§ **ACTION ITEM**
Please report how many lines of the data include the word "decide", with the number as the entire reply.

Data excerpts

theorem tget_tsetFrom (base n : Nat) (f : Nat → Nat) (l : List (Nat × Nat)) (h : keysRise l = true) (k : Nat) (hk : k < n) :
    tget 0 (tsetFrom base n f l) (base + k) = f k := by
  induction n with
  | zero => exact absurd hk (Nat.not_lt_zero k)
  | succ n ih =>
    have rise := keysRise_tsetFrom base n f l h
    rw [tsetFrom_succ]
    by_cases e : k = n
    · subst e; exact tget_tset_rise _ _ _ 0 _ rise
    · rw [tget_tset_rise_ne _ _ _ _ _ (by omega) 0 _ rise, ih (by omega)]

theorem tget_tsetFrom_ne (base n : Nat) (f : Nat → Nat) (l : List (Nat × Nat)) (h : keysRise l = true) (j : Nat)
    (hj : j < base ∨ base + n ≤ j) : tget 0 (tsetFrom base n f l) j = tget 0 l j := by
  induction n with
  | zero => rw [tsetFrom_zero]
  | succ n ih =>
    rw [tsetFrom_succ, tget_tset_rise_ne _ _ _ _ _ (by omega) 0 _ (keysRise_tsetFrom base n f l h), ih (by omega)]

/-- The state with a page's 24 counters in its latched set. -/
def latchSet (s : State) (b : Block) : State := { s with latched := tsetFrom (b.page * 24) 24 (ctr s b) s.latched }

theorem inv_latched {s : State} (l : List (Nat × Nat)) (h : keysRise l = true) (i : s.Inv) :
    State.Inv { s with latched := l } := { i with mem := i.mem, latched := h }

theorem inv_latchSet {s : State} (b : Block) (i : s.Inv) : (latchSet s b).Inv :=
  inv_latched _ (keysRise_tsetFrom _ _ _ _ i.latched) i

/-- A latch while FREEZE is 1 does nothing. -/
theorem latchCounters_frozen (s : State) (b : Block) (tag : Tag) (h : rbit s b Reg.Hdr.LATCH_CTRL 1 = true) :
    latchCounters s b tag = s := by
  unfold latchCounters; rw [if_pos h]

/-- A latch while FREEZE is 0: the set, its tag, stride count and ns. -/
theorem latchCounters_eq (s : State) (b : Block) (tag : Tag) (h : rbit s b Reg.Hdr.LATCH_CTRL 1 = false) :
    latchCounters s b tag =
      rput (rput64 (rput (latchSet s b) b Reg.Hdr.LATCH_TAG (wordOf tag.toNat)) b Reg.Hdr.LATCH_STRIDE_LO
        Reg.Hdr.LATCH_STRIDE_HI s.stride.count) b Reg.Hdr.LATCH_NS (wordOf (nsSinceTick s)) := by
  unfold latchCounters; rw [if_neg (by simp [h])]; unfold latchSet tsetFrom; rfl

/-- The four registers of a latch. -/
theorem latchCounters_regs (s : State) (b : Block) (tag : Tag) (i : s.Inv) (h : rbit s b Reg.Hdr.LATCH_CTRL 1 = false) :
    rget (latchCounters s b tag) b Reg.Hdr.LATCH_TAG = wordOf tag.toNat ∧
    rget (latchCounters s b tag) b Reg.Hdr.LATCH_STRIDE_LO = wordOf s.stride.count ∧
    rget (latchCounters s b tag) b Reg.Hdr.LATCH_STRIDE_HI = wordHi s.stride.count ∧
    rget (latchCounters s b tag) b Reg.Hdr.LATCH_NS = wordOf (nsSinceTick s) := by
  have i0 := inv_latchSet b i
  have i1 := inv_rput b Reg.Hdr.LATCH_TAG (wordOf tag.toNat) i0
  have i2 := inv_rput b Reg.Hdr.LATCH_STRIDE_LO (wordOf s.stride.count) i1
  have i3 := inv_rput b Reg.Hdr.LATCH_STRIDE_HI (wordHi s.stride.count) i2
  rw [latchCounters_eq s b tag h, rput64]
  refine ⟨?_, ?_, ?_, rget_rput _ _ _ _ i3⟩
  · rw [rget_rput_off _ _ _ _ _ i3 (by decide), rget_rput_off _ _ _ _ _ i2 (by decide),
      rget_rput_off _ _ _ _ _ i1 (by decide), rget_rput _ _ _ _ i0]
  · rw [rget_rput_off _ _ _ _ _ i3 (by decide), rget_rput_off _ _ _ _ _ i2 (by decide), rget_rput _ _ _ _ i1]
  · rw [rget_rput_off _ _ _ _ _ i3 (by decide), rget_rput _ _ _ _ i2]

/-- A latch changes the latched set and those four registers. -/
theorem latchCounters_only (s : State) (b : Block) (tag : Tag) (i : s.Inv) (h : rbit s b Reg.Hdr.LATCH_CTRL 1 = false) :
    OnlyRegs [b.reg Reg.Hdr.LATCH_TAG, b.reg Reg.Hdr.LATCH_STRIDE_LO, b.reg Reg.Hdr.LATCH_STRIDE_HI, b.reg Reg.Hdr.LATCH_NS]
      (latchSet s b) (latchCounters s b tag) := by
  have i0 := inv_latchSet b i
  have i1 := inv_rput b Reg.Hdr.LATCH_TAG (wordOf tag.toNat) i0
  have i2 := inv_rput b Reg.Hdr.LATCH_STRIDE_LO (wordOf s.stride.count) i1
  have i3 := inv_rput b Reg.Hdr.LATCH_STRIDE_HI (wordHi s.stride.count) i2
  rw [latchCounters_eq s b tag h, rput64]
  exact ((((OnlyRegs.refl _ _).rput b _ _ i0 (by simp)).rput b _ _ i1 (by simp)).rput b _ _ i2 (by simp)).rput b _ _ i3
    (by simp)

/-- Two words read as the 64-bit number they were made from. -/
theorem wordOf_wordHi (n : Nat) : (wordOf n).toNat + 2 ^ 32 * (wordHi n).toNat = n % 2 ^ 64 := by
  simp only [wordOf, wordHi, BitVec.toNat_ofNat]; omega

/-! ### CHECK_CLEAR (R102) -/

/-- CHECK_CLEAR zeroes the two masks and the fault word. -/
theorem clearChecks_regs (s : State) (c : CoreId) (i : s.Inv) :
    rget (clearChecks s c) (.array c) Reg.Arr.CHECK_ROW_MASK = 0 ∧
    rget (clearChecks s c) (.array c) Reg.Arr.CHECK_COL_MASK = 0 ∧
    rget (clearChecks s c) (.array c) Reg.Arr.CHECK_FAULT = 0 := by
  have i1 := inv_rput (.array c) Reg.Arr.CHECK_ROW_MASK 0 i
  have i2 := inv_rput (.array c) Reg.Arr.CHECK_COL_MASK 0 i1
  simp only [clearChecks, List.foldl]
  refine ⟨?_, ?_, rget_rput _ _ _ _ i2⟩
  · rw [rget_rput_off _ _ _ _ _ i2 (by decide), rget_rput_off _ _ _ _ _ i1 (by decide), rget_rput _ _ _ _ i]
  · rw [rget_rput_off _ _ _ _ _ i2 (by decide), rget_rput _ _ _ _ i1]

theorem clearChecks_only (s : State) (c : CoreId) (i : s.Inv) :
    OnlyRegs [Block.reg (.array c) Reg.Arr.CHECK_ROW_MASK, Block.reg (.array c) Reg.Arr.CHECK_COL_MASK,
      Block.reg (.array c) Reg.Arr.CHECK_FAULT] s (clearChecks s c) :=
  rputAll_only (.array c) id (fun _ _ => 0) [Reg.Arr.CHECK_ROW_MASK, Reg.Arr.CHECK_COL_MASK, Reg.Arr.CHECK_FAULT] i
    (by simp)

/-! ### Writes of registers (R5, R39, R102) -/

/-- A write on a page that is not open. -/
theorem regWrite_closed (s : State) (b : Block) (off : Nat) (v : Word) (h : pageOpen s b = false) :
    regWrite s b off v = s := by
  simp [regWrite, h]

/-- A write on the page of a standby steward. -/
theorem regWrite_standby (s : State) (b : Block) (off : Nat) (v : Word) (h : pageOpen s b = true) (hs : shownBlock s b ≠ b) :
    regWrite s b off v = raise s (shownBlock s b) (standbyCause (shownBlock s b)) := by
  simp [regWrite, h, hs]

/-- A write on any other open page, of the header or of the page's own registers. -/
theorem regWrite_shown (s : State) (b : Block) (off : Nat) (v : Word) (h : pageOpen s b = true) (hs : shownBlock s b = b) :
    regWrite s b off v = if off < 0x100 then writeHeader s b off v else writeOwn s b off (byHost s b off v) := by
  simp [regWrite, h, hs]

/-- REGISTER_WRITE of a word of a page is `regWrite`. -/
theorem exec_registerWrite (s : State) (b : Block) (off : Nat) (v : Word) (ha : off % 4 = 0) (hp : off < 4096) :
    exec (.registerWrite b off v) s = .next (regWrite s b off v) := by
  show execRegisterWrite b off v s = _
  simp [execRegisterWrite, ha, hp]

/-- REGISTER_WRITE does nothing on a page that is not open. -/
theorem exec_registerWrite_closed (s : State) (b : Block) (off : Nat) (v : Word) (h : pageOpen s b = false) :
    exec (.registerWrite b off v) s = .next s := by
  show execRegisterWrite b off v s = _
  simp [execRegisterWrite, regWrite_closed s b off v h]

/-- The clauses of O12 on ERR_STATUS. -/
theorem errStatus_written (s : State) (b : Block) (v : Word) (i : s.Inv) : ∃ t, exec (.errStatus b v) s = .next t ∧
    rget t b Reg.Hdr.ERR_STATUS = (rget s b Reg.Hdr.ERR_STATUS &&& ~~~ v) ∧
    (rget t b Reg.Hdr.ERR_STATUS ≠ 0 → rget t b Reg.Hdr.ERR_FIRST = rget s b Reg.Hdr.ERR_FIRST) ∧
    (rget t b Reg.Hdr.ERR_STATUS = 0 → rbit t b Reg.Hdr.ERR_FIRST 15 = false) ∧
    (∀ c m, b = .mem c m → rget t b Reg.Hdr.ERR_STATUS = 0 → rget t b Reg.Mem.PARITY_INFO = 0) ∧
    OnlyRegs ([b.reg Reg.Hdr.ERR_STATUS, b.reg Reg.Hdr.ERR_FIRST] ++ captureRegs b) s t := by
  have status := rget_writeErrStatus s b v i
  refine ⟨writeErrStatus s b v, rfl, status, ?_, ?_, ?_, writeErrStatus_only s b v i⟩
  · rw [status]; exact rget_writeErrStatus_errFirst s b v i
  · rw [status]; exact rbit_writeErrStatus_errFirst s b v i
  · rintro c m rfl
    rw [status]; exact rget_writeErrStatus_parityInfo s c m v i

§ **YOUR RESPONSE**
6